Output only the lines below that start at the line containing "and adds no" and end at the line containing "character (code : Nat)", with both ends kept.

(Collected data entries)

_ _ _ _

-- ==== Sys2Proof/Machine/Asm.lean ====
section
/-! DEFINITION. The assembler (spec/30_encoding.md R91, R92): the text of one line, the expansion of a line to
commands. Host software; no step of the engine uses it. Text is a list of characters. The lexical points R91 leaves
open are in assumption log 9. -/

namespace Sys2Proof.Machine

/-! ### Lines to commands -/

/-- A checked operand as its field. -/
def fieldOf (n : Nat) : Byte := BitVec.ofNat 8 n

/-- The commands of a checked line: a command stands for itself, a pseudo-command "expands to real commands and adds no
behaviour" (30_encoding.md R91, R92). -/
def expandLine : SourceLine → List Instr
  | .nop => [.nop]
  | .clr => [.clr]
  | .lde sym len val => [.lde (fieldOf sym) (fieldOf len) (fieldOf val)]
  | .sett t => [.sett (fieldOf t)]
  | .psym sym => [.psym (fieldOf sym)]
  | .pflush => [.pflush]
  | .ubyte b => [.ubyte (fieldOf b)]
  | .uend => [.uend]
  | .rdstat => [.rdstat]
  | .rderr => [.rderr]
  | .ldc sym bits => [.lde (fieldOf sym) (fieldOf (pairOf bits).1) (fieldOf (pairOf bits).2)]
  | .psyms syms => syms.map fun n => .psym (fieldOf n)
  | .ubytes bytes => bytes.map fun n => .ubyte (fieldOf n)
  | .unpk stream =>
    match unpkCommands (stream.map fieldOf) with
    | .ok cmds => cmds
    | .error _ => []

/-- The assembler refuses a line that fails its checks (30_encoding.md R91). -/
def assemble (l : SourceLine) : Option (List Instr) := if l.wellFormed then some (expandLine l) else none

/-! ### Text to lines -/

/-- The pieces of a line. -/
inductive Token where
  | mnemonic (letters : List Char)
  | number (n : Nat)
  /-- A character in single quotes, as its byte value (R91; ASCII is the spec's general-knowledge note). -/
  | character (code : Nat)
  /-- A string in double quotes, as byte values (R92). -/
  | quoted (codes : List Nat)
  | comma
  deriving DecidableEq, Repr

/-- A blank. -/
def isBlank (c : Char) : Bool := c == ' ' || c == '\t'

/-- A printable ASCII character. -/
def isPrintable (c : Char) : Bool := decide (32 ≤ c.toNat) && decide (c.toNat ≤ 126)

/-- A capital letter. -/
def isCapital (c : Char) : Bool := decide (65 ≤ c.toNat) && decide (c.toNat ≤ 90)

/-- A decimal digit. -/
def isDigit (c : Char) : Bool := decide (48 ≤ c.toNat) && decide (c.toNat ≤ 57)

/-- A character of a mnemonic or of a number. -/
def isWordChar (c : Char) : Bool := isCapital c || isDigit c || (decide (97 ≤ c.toNat) && decide (c.toNat ≤ 122))

/-- A digit's value in a base. -/
def digitValue (base : Nat) (c : Char) : Option Nat :=
  let d :=
    if isDigit c then c.toNat - 48
    else if isCapital c then c.toNat - 55
    else if 97 ≤ c.toNat then c.toNat - 87
    else base
  if d < base then some d else none

/-- Digits in a base, most significant first. -/
def numberFrom (base acc : Nat) : List Char → Option Nat
  | [] => some acc
  | c :: rest =>
    match digitValue base c with
    | some d => numberFrom base (acc * base + d) rest
    | none => none

/-- "A number is decimal (`97`), hexadecimal (`0x61`) or binary (`0b101`)" (30_encoding.md R91). -/
def readNumber : List Char → Option Nat
  | '0' :: 'x' :: c :: rest => numberFrom 16 0 (c :: rest)
  | '0' :: 'b' :: c :: rest => numberFrom 2 0 (c :: rest)
  | cs => numberFrom 10 0 cs

/-- A run of word characters: a number when it begins with a digit, a mnemonic when it is all capitals. -/
def readWord (w : List Char) : Option Token :=
  match w with
  | [] => none
  | c :: _ =>
    if isDigit c then (readNumber w).map Token.number
    else if w.all isCapital then some (.mnemonic w)
    else none

/-- The pieces of a line up to its comment; `none` when some text is no piece. The first argument bounds the pieces and
blanks still to come. What may stand between quotes is the model's choice (assumption log 9): a double-quoted string ends
at the first double quote, with no escape, and holds printable characters only; between single quotes stands exactly one
printable character, which may be a quote. -/
def tokens : Nat → List Char → Option (List Token)
  | 0, _ => none
  | _ + 1, [] => some []
  | n + 1, c :: rest =>
    if c == ';' then some []
    else if isBlank c then tokens n rest
    else if c == ',' then (tokens n rest).map (Token.comma :: ·)
    else if c == '\'' then
      match rest with
      | q :: '\'' :: more => if isPrintable q then (tokens n more).map (Token.character q.toNat :: ·) else none
      | _ => none
    else if c == '"' then
      match rest.dropWhile (· != '"') with
      | _ :: more =>
        if (rest.takeWhile (· != '"')).all isPrintable then
          (tokens n more).map (Token.quoted ((rest.takeWhile (· != '"')).map Char.toNat) :: ·)
        else none
      | [] => none
    else
      match readWord ((c :: rest).takeWhile isWordChar) with
      | some t => (tokens n ((c :: rest).dropWhile isWordChar)).map (t :: ·)
      | none => none

/-- Operands "separated by commas" (30_encoding.md R91). -/
def commaSeparated : List Token → Option (List Token)
  | [] => some []
  | .comma :: _ => none
  | [t] => some [t]
  | t :: .comma :: t' :: rest => (commaSeparated (t' :: rest)).map (t :: ·)
  | _ :: _ => none

/-- A value operand: a number (30_encoding.md R91). -/
def valueOperand : Token → Option Nat
  | .number n => some n
  | .mnemonic _ => none
  | .character _ => none
  | .quoted _ => none
  | .comma => none

/-- A symbol operand: a number or one printable character in single quotes (30_encoding.md R91). -/
def symbolOperand : Token → Option Nat
  | .number n => some n
  | .character code => some code
  | .mnemonic _ => none
  | .quoted _ => none
  | .comma => none

/-- A bit of the string of `LDC`: the character '0' or '1' (30_encoding.md R92). -/
def bitOfCode (code : Nat) : Option Bool := if code = 48 then some false else if code = 49 then some true else none

/-- The symbols of `PSYMS`: symbol operands, or one string with one symbol per character (30_encoding.md R92). -/
def symbolList : List Token → Option (List Nat)
  | [.quoted codes] => some codes
  | [] => none
  | ts => ts.mapM symbolOperand

/-- The byte list of `UBYTES` and `UNPK`: at least one number (30_encoding.md R92). -/
def byteList : List Token → Option (List Nat)
  | [] => none
  | ts => ts.mapM valueOperand

/-- A line from its mnemonic and operands, "in field order A, B, C, leaving out the unused fields"
(30_encoding.md R91, R92). -/
def lineOf (m : List Char) (ops : List Token) : Option SourceLine :=
  if m = ['N', 'O', 'P'] then (if ops = [] then some .nop else none)
  else if m = ['C', 'L', 'R'] then (if ops = [] then some .clr else none)
  else if m = ['L', 'D', 'E'] then
    match ops with
    | [a, b, c] => do return .lde (← symbolOperand a) (← valueOperand b) (← valueOperand c)
    | _ => none
  else if m = ['S', 'E', 'T', 'T'] then
    match ops with
    | [c] => (valueOperand c).map SourceLine.sett
    | _ => none
  else if m = ['P', 'S', 'Y', 'M'] then
    match ops with
    | [a] => (symbolOperand a).map SourceLine.psym
    | _ => none
  else if m = ['P', 'F', 'L', 'U', 'S', 'H'] then (if ops = [] then some .pflush else none)
  else if m = ['U', 'B', 'Y', 'T', 'E'] then
    match ops with
    | [c] => (valueOperand c).map SourceLine.ubyte
    | _ => none
  else if m = ['U', 'E', 'N', 'D'] then (if ops = [] then some .uend else none)
  else if m = ['R', 'D', 'S', 'T', 'A', 'T'] then (if ops = [] then some .rdstat else none)
  else if m = ['R', 'D', 'E', 'R', 'R'] then (if ops = [] then some .rderr else none)
  else if m = ['L', 'D', 'C'] then
    match ops with
    | [a, .quoted codes] => do return .ldc (← symbolOperand a) (← codes.mapM bitOfCode)
    | _ => none
  else if m = ['P', 'S', 'Y', 'M', 'S'] then (symbolList ops).map SourceLine.psyms
  else if m = ['U', 'B', 'Y', 'T', 'E', 'S'] then (byteList ops).map SourceLine.ubytes
  else if m = ['U', 'N', 'P', 'K'] then (byteList ops).map SourceLine.unpk
  else none

/-- One line of text: `none` is a rejected line, `some none` a line with nothing but blanks and a comment
(30_encoding.md R91: "One command per line"). -/
def parseLine (text : List Char) : Option (Option SourceLine) :=
  match tokens (text.length + 1) text with
  | none => none
  | some [] => some none
  | some (.mnemonic m :: rest) =>
    match commaSeparated rest with
    | some ops => (lineOf m ops).map some
    | none => none
  | some (_ :: _) => none

/-- One line of text to its commands (30_encoding.md R91, R92). -/
def assembleText (text : List Char) : Option (List Instr) :=
  match parseLine text with
  | none => none
  | some none => some []
  | some (some l) => assemble l

end Sys2Proof.Machine
end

_ _ _ _

Answer to this task:
/-- The commands of a checked line: a command stands for itself, a pseudo-command "expands to real commands and adds no
behaviour" (30_encoding.md R91, R92). -/
def expandLine : SourceLine → List Instr
  | .nop => [.nop]
  | .clr => [.clr]
  | .lde sym len val => [.lde (fieldOf sym) (fieldOf len) (fieldOf val)]
  | .sett t => [.sett (fieldOf t)]
  | .psym sym => [.psym (fieldOf sym)]
  | .pflush => [.pflush]
  | .ubyte b => [.ubyte (fieldOf b)]
  | .uend => [.uend]
  | .rdstat => [.rdstat]
  | .rderr => [.rderr]
  | .ldc sym bits => [.lde (fieldOf sym) (fieldOf (pairOf bits).1) (fieldOf (pairOf bits).2)]
  | .psyms syms => syms.map fun n => .psym (fieldOf n)
  | .ubytes bytes => bytes.map fun n => .ubyte (fieldOf n)
  | .unpk stream =>
    match unpkCommands (stream.map fieldOf) with
    | .ok cmds => cmds
    | .error _ => []

/-- The assembler refuses a line that fails its checks (30_encoding.md R91). -/
def assemble (l : SourceLine) : Option (List Instr) := if l.wellFormed then some (expandLine l) else none

/-! ### Text to lines -/

/-- The pieces of a line. -/
inductive Token where
  | mnemonic (letters : List Char)
  | number (n : Nat)
  /-- A character in single quotes, as its byte value (R91; ASCII is the spec's general-knowledge note). -/
  | character (code : Nat)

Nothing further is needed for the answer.